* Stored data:
■ ■ ■ ■ ■

theorem writeShort_wf {free : Nat} {w : Warp} {r : RegWrite} (h : w.regs.wf = true) :
    (w.writeShort free r).regs.wf = true := by
  unfold Warp.writeShort
  split
  · split
    · exact h
    · exact RegFile.set_wf h
  · exact RegFile.set_wf h

theorem writeShort_runHas (free : Nat) (w : Warp) (r : RegWrite) (n : RegName) (lane : Nat)
    (h : r.isOf n lane = false) : (w.writeShort free r).runHas n lane = w.runHas n lane := by
  unfold Warp.writeShort
  split
  · split <;> rfl
  · simp only [Warp.runHas, List.any_cons, RegWrite.isOf] at h ⊢
    rw [h, Bool.false_or]

theorem writeShort_get {free : Nat} {w : Warp} {r : RegWrite} {n : RegName} {lane : Nat} (h : w.regs.wf = true)
    (hr : r.name.has r.lane = true) (hn : n.has lane = true) :
    if r.isOf n lane then
      (w.writeShort free r).regs.get n lane = n.hold r.value ∨
        (w.runHas n lane = true ∧ (w.writeShort free r).regs.get n lane = w.regs.get n lane)
    else (w.writeShort free r).regs.get n lane = w.regs.get n lane := by
  by_cases e : r.isOf n lane = true
  · obtain ⟨rfl, rfl⟩ := RegWrite.isOf_iff.mp e
    rw [if_pos e]
    unfold Warp.writeShort
    split
    · next hrun =>
      split
      · exact Or.inr ⟨hrun, rfl⟩
      · exact Or.inl (by rw [RegFile.get_set h hr hr]; simp)
    · exact Or.inl (by rw [RegFile.get_set h hr hr]; simp)
  · rw [if_neg e]
    have e' : ¬ (r.name = n ∧ r.lane = lane) := fun x => e (RegWrite.isOf_iff.mpr x)
    unfold Warp.writeShort
    split
    · split
      · rfl
      · rw [RegFile.get_set h hn hr, if_neg e']
    · rw [RegFile.get_set h hn hr, if_neg e']

theorem shortWrites_foldl (free : Nat) (ws : List RegWrite) :
    ∀ w : Warp, w.regs.wf = true → (∀ r ∈ ws, r.name.has r.lane = true) →
      ws.Pairwise (fun a b => b.isOf a.name a.lane = false) →
      ShortWrites w (ws.foldl (Warp.writeShort free) w) ws := by
  induction ws with
  | nil => exact fun w h _ _ => ⟨h, rfl, fun _ _ _ => rfl⟩
  | cons r ws ih =>
    intro w h hl hp
    obtain ⟨hp1, hp2⟩ := List.pairwise_cons.mp hp
    have hr := hl r (List.mem_cons_self ..)
    have i := ih (w.writeShort free r) (writeShort_wf h) (fun x hx => hl x (List.mem_cons_of_mem _ hx)) hp2
    refine ⟨i.wf, ?_, fun n lane hn => ?_⟩
    · exact Warp.rest_trans (writeShort_rest free w r) i.rest
    · have g := writeShort_get (free := free) h hr hn
      have j := i.regs n lane hn
      simp only [List.foldl_cons, List.find?_cons]
      by_cases e : r.isOf n lane = true
      · obtain ⟨rfl, rfl⟩ := RegWrite.isOf_iff.mp e
        have hnone : ws.find? (·.isOf r.name r.lane) = none :=
          List.find?_eq_none.mpr fun x hx => by simp [hp1 x hx]
        rw [if_pos e] at g
        simp only [hnone] at j
        simp only [e, j]
        exact g
      · simp only [e, Bool.false_eq_true, if_false] at g ⊢
        have hrun := writeShort_runHas free w r n lane (by simpa using e)
        rw [hrun, g] at j
        exact j

/-- The last writes are to different copies. -/
theorem lastWrites_pairwise (ws : List RegWrite) :
    (lastWrites ws).Pairwise (fun a b => b.isOf a.name a.lane = false) ∧ ∀ r ∈ lastWrites ws, r ∈ ws := by
  induction ws with
  | nil => exact ⟨List.Pairwise.nil, fun r h => h⟩
  | cons x ws ih =>
    unfold lastWrites
    split
    · exact ⟨ih.1, fun r h => List.mem_cons_of_mem _ (ih.2 r h)⟩
    · next hx =>
      refine ⟨List.pairwise_cons.mpr ⟨fun r hr => ?_, ih.1⟩, fun r h => ?_⟩
      · have := List.any_eq_false.mp (Bool.eq_false_iff.mpr hx) r (ih.2 r hr)
        simpa [RegWrite.isOf] using this
      · rcases List.mem_cons.mp h with rfl | h
        · exact List.mem_cons_self ..
        · exact List.mem_cons_of_mem _ (ih.2 r h)

/-- Among the last writes stands the last write of each copy. -/
theorem find_lastWrites (ws : List RegWrite) (n : RegName) (lane : Nat) :
    (lastWrites ws).find? (·.isOf n lane) = lastWrite ws n lane := by
  unfold lastWrite
  induction ws with
  | nil => rfl
  | cons x ws ih =>
    rw [List.reverse_cons, List.find?_append]
    unfold lastWrites
    by_cases ha : (ws.any fun u => u.name == x.name && u.lane == x.lane) = true
    · rw [if_pos ha, ih]
      by_cases e : x.isOf n lane = true
      · obtain ⟨rfl, rfl⟩ := RegWrite.isOf_iff.mp e
        have : (ws.reverse.find? fun r => r.name == x.name && r.lane == x.lane).isSome = true := by
          rw [List.find?_isSome]
          obtain ⟨u, hu, hx⟩ := List.any_eq_true.mp ha
          exact ⟨u, by simpa using hu, hx⟩
        obtain ⟨y, hy⟩ := Option.isSome_iff_exists.mp this
        rw [hy]; rfl
      · have : (x.name == n && x.lane == lane) = false := by simpa [RegWrite.isOf] using e
        simp [this]
    · rw [if_neg ha, List.find?_cons]
      by_cases e : x.isOf n lane = true
      · obtain ⟨rfl, rfl⟩ := RegWrite.isOf_iff.mp e
        have : (ws.reverse.find? fun r => r.name == x.name && r.lane == x.lane) = none := by
          rw [List.find?_eq_none]
          intro u hu
          have := List.any_eq_false.mp (Bool.eq_false_iff.mpr ha) u (by simpa using hu)
          simpa using this
        rw [this]; simp [RegWrite.isOf]
      · have e' : (x.name == n && x.lane == lane) = false := by simpa [RegWrite.isOf] using e
        simp only [e]
        rw [ih]; simp [e']

/-- Writing registers: the writes are made, and nothing else but the record of the run changes. -/
theorem writeRegs_wrote {s : State} {ws : List RegWrite} (h : s.warp.regs.wf = true)
    (hl : ∀ r ∈ ws, r.name.has r.lane = true) :
    Wrote s (s.writeRegs ws) ws ∧ (s.writeRegs ws).warp.regs.wf = true ∧
      (s.writeRegs ws).warp =
        { s.warp with regs := (s.writeRegs ws).warp.regs, run := (s.writeRegs ws).warp.run } := by
  have k := shortWrites_foldl s.free (lastWrites ws) s.warp h
    (fun r hr => hl r ((lastWrites_pairwise ws).2 r hr)) (lastWrites_pairwise ws).1
  refine ⟨fun n lane hn => ?_, k.wf, k.rest⟩
  have := k.regs n lane hn
  rw [find_lastWrites] at this
  exact this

■ ■ ■ ■ ■

* Your goal: The lines above that hold the word "RegName" should be found and copied out.

* Output for this exercise:
theorem writeShort_runHas (free : Nat) (w : Warp) (r : RegWrite) (n : RegName) (lane : Nat)
theorem writeShort_get {free : Nat} {w : Warp} {r : RegWrite} {n : RegName} {lane : Nat} (h : w.regs.wf = true)
theorem find_lastWrites (ws : List RegWrite) (n : RegName) (lane : Nat) :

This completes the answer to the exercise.